━━━━━ Available data ━━━━━
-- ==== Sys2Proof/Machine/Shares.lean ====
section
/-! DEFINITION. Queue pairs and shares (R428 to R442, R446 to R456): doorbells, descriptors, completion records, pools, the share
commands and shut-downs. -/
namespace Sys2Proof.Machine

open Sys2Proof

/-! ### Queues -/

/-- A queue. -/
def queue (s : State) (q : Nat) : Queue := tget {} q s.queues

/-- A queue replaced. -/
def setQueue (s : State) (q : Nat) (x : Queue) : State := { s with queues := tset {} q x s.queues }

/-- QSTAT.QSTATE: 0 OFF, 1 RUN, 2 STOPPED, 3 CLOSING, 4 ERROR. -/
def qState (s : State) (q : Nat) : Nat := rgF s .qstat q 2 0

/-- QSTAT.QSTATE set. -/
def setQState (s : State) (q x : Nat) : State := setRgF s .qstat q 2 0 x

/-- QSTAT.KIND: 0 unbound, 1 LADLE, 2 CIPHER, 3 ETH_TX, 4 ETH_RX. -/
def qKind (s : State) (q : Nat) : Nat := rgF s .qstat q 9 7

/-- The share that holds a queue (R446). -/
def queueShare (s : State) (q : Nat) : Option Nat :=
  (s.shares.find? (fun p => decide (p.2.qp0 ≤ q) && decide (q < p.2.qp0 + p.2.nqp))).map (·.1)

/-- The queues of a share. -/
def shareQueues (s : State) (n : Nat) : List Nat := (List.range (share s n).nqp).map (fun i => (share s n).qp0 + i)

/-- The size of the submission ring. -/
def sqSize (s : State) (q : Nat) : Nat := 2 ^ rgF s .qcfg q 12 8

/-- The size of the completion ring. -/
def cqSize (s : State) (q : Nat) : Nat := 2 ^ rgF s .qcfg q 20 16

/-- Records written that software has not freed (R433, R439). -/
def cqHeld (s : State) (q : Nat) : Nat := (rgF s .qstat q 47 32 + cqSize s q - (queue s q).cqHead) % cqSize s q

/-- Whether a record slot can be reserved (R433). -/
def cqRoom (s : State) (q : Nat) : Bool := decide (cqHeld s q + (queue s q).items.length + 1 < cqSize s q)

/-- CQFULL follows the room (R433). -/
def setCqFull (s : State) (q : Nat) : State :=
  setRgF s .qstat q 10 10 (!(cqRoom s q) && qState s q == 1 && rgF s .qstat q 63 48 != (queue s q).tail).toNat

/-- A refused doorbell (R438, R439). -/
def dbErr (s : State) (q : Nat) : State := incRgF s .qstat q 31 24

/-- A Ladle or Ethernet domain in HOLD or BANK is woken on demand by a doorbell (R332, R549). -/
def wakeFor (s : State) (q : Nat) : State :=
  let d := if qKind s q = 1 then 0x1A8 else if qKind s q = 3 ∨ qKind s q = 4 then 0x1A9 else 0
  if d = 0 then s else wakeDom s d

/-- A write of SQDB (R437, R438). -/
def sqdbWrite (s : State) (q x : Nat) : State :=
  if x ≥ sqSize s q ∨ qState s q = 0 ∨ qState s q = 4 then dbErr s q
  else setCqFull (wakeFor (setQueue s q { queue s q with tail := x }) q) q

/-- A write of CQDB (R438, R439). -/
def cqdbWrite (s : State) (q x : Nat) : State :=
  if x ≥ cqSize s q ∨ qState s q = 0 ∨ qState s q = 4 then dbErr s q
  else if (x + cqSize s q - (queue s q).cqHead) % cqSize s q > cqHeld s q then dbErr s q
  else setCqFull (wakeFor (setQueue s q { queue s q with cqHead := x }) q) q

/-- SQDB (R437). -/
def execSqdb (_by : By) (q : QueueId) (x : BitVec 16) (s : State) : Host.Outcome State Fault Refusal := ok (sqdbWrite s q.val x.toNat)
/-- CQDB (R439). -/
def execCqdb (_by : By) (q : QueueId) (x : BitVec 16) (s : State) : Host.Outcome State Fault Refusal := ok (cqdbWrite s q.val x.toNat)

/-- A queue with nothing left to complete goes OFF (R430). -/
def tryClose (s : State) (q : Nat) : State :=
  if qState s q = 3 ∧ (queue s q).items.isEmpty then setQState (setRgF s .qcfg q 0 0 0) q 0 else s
━━━━━
━━━━━ Available data ━━━━━
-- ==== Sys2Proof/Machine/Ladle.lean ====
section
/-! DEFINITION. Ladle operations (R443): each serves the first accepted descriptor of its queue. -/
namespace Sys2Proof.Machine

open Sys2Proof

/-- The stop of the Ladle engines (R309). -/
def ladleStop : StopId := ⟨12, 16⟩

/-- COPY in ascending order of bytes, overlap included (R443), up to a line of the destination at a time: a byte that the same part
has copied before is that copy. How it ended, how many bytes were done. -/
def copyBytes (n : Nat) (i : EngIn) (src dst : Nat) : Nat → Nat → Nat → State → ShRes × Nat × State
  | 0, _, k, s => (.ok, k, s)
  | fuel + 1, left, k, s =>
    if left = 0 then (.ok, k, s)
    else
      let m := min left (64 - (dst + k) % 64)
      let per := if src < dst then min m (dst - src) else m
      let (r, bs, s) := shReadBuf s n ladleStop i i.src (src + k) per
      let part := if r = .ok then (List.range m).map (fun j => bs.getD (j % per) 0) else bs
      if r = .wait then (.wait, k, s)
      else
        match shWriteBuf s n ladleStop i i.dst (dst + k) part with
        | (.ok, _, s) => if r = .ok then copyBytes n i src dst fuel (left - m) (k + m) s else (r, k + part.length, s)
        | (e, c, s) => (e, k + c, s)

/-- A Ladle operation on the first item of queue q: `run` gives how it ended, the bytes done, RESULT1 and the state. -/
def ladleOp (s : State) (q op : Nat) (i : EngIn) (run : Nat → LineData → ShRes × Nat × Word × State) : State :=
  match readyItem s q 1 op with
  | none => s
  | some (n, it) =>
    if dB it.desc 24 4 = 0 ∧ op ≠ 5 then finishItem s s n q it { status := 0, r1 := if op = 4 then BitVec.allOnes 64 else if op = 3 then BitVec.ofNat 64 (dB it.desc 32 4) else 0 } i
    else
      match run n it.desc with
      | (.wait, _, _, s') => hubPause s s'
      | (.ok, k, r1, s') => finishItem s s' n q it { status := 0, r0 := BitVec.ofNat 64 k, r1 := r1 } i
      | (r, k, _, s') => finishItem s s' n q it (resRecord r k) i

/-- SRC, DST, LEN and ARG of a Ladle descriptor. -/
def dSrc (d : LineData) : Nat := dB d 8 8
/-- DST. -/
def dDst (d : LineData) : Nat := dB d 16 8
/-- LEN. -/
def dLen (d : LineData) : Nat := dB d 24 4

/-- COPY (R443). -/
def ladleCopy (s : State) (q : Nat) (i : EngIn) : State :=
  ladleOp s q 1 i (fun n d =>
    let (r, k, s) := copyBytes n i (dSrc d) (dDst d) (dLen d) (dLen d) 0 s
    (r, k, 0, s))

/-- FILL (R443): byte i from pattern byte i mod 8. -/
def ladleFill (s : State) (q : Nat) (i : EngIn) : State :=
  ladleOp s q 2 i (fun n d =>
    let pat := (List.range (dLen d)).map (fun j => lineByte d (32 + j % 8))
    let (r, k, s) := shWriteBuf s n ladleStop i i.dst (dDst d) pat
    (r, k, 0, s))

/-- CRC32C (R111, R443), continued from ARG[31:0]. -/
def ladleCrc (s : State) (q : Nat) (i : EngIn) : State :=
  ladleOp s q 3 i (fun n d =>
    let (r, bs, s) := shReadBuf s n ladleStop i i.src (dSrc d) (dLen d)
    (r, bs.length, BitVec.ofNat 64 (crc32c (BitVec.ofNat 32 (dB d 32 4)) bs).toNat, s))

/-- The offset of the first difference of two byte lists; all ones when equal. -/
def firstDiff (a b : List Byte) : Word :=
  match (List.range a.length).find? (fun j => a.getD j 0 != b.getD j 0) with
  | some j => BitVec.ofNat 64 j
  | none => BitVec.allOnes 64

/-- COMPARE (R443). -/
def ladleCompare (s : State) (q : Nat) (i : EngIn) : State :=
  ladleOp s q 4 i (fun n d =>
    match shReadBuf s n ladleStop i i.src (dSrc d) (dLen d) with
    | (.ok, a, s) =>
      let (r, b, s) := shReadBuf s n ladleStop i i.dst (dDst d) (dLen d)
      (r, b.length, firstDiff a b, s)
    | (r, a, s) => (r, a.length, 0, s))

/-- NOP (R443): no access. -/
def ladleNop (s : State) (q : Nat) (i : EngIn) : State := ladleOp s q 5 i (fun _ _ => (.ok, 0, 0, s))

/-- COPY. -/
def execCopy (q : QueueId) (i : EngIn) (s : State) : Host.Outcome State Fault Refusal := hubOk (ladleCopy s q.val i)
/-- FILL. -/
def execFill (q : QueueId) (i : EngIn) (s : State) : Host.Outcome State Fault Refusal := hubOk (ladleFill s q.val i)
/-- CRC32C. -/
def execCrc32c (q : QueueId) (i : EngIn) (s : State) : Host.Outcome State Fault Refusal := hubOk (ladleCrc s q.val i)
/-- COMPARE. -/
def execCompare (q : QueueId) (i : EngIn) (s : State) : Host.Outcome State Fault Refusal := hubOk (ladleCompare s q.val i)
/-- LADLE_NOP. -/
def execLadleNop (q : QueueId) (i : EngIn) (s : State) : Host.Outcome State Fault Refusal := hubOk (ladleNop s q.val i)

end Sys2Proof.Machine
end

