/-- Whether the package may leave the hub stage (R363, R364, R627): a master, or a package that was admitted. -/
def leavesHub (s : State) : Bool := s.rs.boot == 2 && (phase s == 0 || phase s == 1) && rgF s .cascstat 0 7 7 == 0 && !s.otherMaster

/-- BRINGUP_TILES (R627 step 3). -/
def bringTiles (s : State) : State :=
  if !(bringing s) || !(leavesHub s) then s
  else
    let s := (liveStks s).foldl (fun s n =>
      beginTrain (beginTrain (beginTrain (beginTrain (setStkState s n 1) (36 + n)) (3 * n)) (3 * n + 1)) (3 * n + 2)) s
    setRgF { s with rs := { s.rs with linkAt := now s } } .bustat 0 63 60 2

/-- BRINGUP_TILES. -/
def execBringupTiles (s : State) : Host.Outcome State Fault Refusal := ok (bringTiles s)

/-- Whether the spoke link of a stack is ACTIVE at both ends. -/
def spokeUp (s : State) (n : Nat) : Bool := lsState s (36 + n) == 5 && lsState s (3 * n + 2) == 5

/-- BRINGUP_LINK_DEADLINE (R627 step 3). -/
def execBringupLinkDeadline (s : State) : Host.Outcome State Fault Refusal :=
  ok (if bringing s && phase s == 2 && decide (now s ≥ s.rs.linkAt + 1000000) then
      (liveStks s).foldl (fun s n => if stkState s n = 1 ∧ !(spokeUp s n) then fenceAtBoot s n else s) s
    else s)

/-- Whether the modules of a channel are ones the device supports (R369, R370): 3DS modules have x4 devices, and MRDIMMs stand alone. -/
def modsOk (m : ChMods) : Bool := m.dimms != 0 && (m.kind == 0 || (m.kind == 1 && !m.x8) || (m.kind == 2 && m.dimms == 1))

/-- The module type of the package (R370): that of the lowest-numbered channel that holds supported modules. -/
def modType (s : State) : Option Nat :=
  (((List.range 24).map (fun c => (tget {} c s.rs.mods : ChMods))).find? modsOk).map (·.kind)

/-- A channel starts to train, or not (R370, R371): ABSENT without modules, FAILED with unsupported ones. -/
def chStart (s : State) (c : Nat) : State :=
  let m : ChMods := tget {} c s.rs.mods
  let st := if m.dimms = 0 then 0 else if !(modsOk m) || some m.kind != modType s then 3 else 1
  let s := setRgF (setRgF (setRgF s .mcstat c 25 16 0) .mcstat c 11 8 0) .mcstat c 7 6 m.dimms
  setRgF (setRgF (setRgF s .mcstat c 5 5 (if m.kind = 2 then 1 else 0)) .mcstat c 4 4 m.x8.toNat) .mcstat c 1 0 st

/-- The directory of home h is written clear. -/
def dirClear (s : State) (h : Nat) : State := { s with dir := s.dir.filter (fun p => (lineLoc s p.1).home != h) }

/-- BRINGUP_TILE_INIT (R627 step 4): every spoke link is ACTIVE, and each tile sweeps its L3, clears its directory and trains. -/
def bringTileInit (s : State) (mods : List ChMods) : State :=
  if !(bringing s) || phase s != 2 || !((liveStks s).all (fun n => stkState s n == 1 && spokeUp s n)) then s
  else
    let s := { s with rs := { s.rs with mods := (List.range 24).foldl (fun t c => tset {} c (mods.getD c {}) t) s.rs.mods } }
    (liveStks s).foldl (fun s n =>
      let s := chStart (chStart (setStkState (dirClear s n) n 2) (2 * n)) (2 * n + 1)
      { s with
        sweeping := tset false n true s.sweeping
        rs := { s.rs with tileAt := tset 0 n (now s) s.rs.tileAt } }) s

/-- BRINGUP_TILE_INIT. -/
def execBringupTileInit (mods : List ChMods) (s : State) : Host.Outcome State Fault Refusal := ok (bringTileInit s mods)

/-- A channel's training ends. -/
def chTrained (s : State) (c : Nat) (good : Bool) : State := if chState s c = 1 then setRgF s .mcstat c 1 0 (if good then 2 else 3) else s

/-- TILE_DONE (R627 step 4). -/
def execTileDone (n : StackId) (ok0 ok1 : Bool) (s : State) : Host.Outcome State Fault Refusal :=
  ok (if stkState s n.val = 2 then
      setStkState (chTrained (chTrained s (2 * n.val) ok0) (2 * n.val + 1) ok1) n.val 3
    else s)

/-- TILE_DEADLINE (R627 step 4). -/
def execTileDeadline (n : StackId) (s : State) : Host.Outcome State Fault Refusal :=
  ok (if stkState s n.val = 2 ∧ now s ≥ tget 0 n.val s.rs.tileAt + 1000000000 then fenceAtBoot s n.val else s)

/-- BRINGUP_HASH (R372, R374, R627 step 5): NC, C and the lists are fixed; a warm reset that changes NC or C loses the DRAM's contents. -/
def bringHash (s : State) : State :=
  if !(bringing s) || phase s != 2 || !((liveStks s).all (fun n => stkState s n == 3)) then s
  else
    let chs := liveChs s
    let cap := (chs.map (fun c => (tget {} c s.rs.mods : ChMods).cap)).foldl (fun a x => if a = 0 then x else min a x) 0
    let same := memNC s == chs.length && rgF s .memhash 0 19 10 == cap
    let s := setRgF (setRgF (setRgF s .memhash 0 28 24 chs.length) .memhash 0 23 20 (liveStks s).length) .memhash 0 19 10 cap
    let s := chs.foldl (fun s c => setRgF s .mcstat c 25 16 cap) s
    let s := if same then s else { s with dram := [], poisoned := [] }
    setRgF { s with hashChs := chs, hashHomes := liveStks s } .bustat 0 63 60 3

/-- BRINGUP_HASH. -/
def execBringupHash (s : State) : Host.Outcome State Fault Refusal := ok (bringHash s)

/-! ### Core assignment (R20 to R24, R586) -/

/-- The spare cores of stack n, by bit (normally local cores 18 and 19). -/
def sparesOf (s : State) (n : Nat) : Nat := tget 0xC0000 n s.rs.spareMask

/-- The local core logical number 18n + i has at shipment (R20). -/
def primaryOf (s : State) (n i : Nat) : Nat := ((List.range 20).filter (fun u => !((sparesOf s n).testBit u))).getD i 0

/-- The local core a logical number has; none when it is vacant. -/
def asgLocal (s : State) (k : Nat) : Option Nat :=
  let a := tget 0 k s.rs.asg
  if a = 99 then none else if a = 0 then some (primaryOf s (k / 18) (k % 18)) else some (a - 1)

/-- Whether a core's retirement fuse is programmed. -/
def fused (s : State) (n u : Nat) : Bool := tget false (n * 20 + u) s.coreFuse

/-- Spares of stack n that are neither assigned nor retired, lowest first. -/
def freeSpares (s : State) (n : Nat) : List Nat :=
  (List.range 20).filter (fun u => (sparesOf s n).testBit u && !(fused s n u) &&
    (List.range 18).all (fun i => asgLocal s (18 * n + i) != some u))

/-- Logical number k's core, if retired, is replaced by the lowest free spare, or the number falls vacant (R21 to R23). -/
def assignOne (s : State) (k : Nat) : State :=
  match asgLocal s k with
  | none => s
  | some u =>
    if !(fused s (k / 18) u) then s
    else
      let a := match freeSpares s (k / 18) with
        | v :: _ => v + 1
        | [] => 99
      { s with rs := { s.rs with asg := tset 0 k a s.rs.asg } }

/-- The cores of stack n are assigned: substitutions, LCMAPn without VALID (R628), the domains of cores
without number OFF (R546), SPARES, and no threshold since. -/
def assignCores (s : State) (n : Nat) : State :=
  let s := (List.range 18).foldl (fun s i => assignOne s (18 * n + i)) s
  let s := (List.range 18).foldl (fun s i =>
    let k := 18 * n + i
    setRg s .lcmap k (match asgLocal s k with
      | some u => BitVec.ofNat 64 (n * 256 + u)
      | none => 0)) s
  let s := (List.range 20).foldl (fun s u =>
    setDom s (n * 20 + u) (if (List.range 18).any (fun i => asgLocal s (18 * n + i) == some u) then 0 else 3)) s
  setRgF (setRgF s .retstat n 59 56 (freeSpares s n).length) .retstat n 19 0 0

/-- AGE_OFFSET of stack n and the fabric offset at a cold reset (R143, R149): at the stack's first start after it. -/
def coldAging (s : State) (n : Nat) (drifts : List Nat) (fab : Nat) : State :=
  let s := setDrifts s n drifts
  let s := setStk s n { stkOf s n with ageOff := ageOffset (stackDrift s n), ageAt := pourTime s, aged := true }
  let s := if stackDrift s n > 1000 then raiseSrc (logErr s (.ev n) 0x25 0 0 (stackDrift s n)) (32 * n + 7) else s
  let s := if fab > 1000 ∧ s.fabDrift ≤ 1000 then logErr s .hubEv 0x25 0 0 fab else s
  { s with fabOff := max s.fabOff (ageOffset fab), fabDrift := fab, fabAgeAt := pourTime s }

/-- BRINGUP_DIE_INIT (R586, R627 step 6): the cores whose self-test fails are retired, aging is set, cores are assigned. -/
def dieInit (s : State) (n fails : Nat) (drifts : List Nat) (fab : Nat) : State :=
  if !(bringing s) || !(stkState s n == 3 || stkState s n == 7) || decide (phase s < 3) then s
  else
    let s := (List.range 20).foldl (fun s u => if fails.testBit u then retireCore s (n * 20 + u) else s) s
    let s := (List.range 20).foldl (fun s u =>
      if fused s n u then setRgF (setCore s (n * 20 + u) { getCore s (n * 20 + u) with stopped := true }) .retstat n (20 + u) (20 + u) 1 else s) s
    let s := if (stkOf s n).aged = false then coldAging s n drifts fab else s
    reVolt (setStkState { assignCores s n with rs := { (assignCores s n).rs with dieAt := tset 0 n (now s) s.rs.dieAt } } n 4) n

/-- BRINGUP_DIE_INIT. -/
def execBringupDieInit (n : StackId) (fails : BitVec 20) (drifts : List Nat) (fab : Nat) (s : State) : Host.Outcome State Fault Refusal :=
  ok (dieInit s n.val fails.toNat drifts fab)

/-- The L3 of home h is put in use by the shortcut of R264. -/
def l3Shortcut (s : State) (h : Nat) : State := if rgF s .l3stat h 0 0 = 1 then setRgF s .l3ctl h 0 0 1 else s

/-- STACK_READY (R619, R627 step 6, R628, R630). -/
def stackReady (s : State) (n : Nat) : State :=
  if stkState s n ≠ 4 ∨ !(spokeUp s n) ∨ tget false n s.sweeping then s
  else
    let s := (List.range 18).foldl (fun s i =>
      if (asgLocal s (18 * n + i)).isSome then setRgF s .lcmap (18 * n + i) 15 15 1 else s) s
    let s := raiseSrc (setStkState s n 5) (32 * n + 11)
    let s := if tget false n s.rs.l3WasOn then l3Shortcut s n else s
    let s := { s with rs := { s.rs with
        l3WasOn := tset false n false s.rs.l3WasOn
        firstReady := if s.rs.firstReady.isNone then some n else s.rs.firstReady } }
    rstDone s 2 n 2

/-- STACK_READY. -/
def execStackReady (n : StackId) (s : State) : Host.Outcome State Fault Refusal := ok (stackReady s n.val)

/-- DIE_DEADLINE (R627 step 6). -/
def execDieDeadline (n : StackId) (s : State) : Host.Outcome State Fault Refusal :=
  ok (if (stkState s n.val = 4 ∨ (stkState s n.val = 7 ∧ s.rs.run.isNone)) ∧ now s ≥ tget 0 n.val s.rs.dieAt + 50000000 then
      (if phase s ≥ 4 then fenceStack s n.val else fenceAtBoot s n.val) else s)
━━━━━
§ What is required: In the data above, retype exactly and only the lines between the one holding "ok (if stkState s n.val = 2 ∧" and the one holding "let chs := liveChs s", inclusive.

§ Exercise solution:
  ok (if stkState s n.val = 2 ∧ now s ≥ tget 0 n.val s.rs.tileAt + 1000000000 then fenceAtBoot s n.val else s)

/-- BRINGUP_HASH (R372, R374, R627 step 5): NC, C and the lists are fixed; a warm reset that changes NC or C loses the DRAM's contents. -/
def bringHash (s : State) : State :=
  if !(bringing s) || phase s != 2 || !((liveStks s).all (fun n => stkState s n == 3)) then s
  else
    let chs := liveChs s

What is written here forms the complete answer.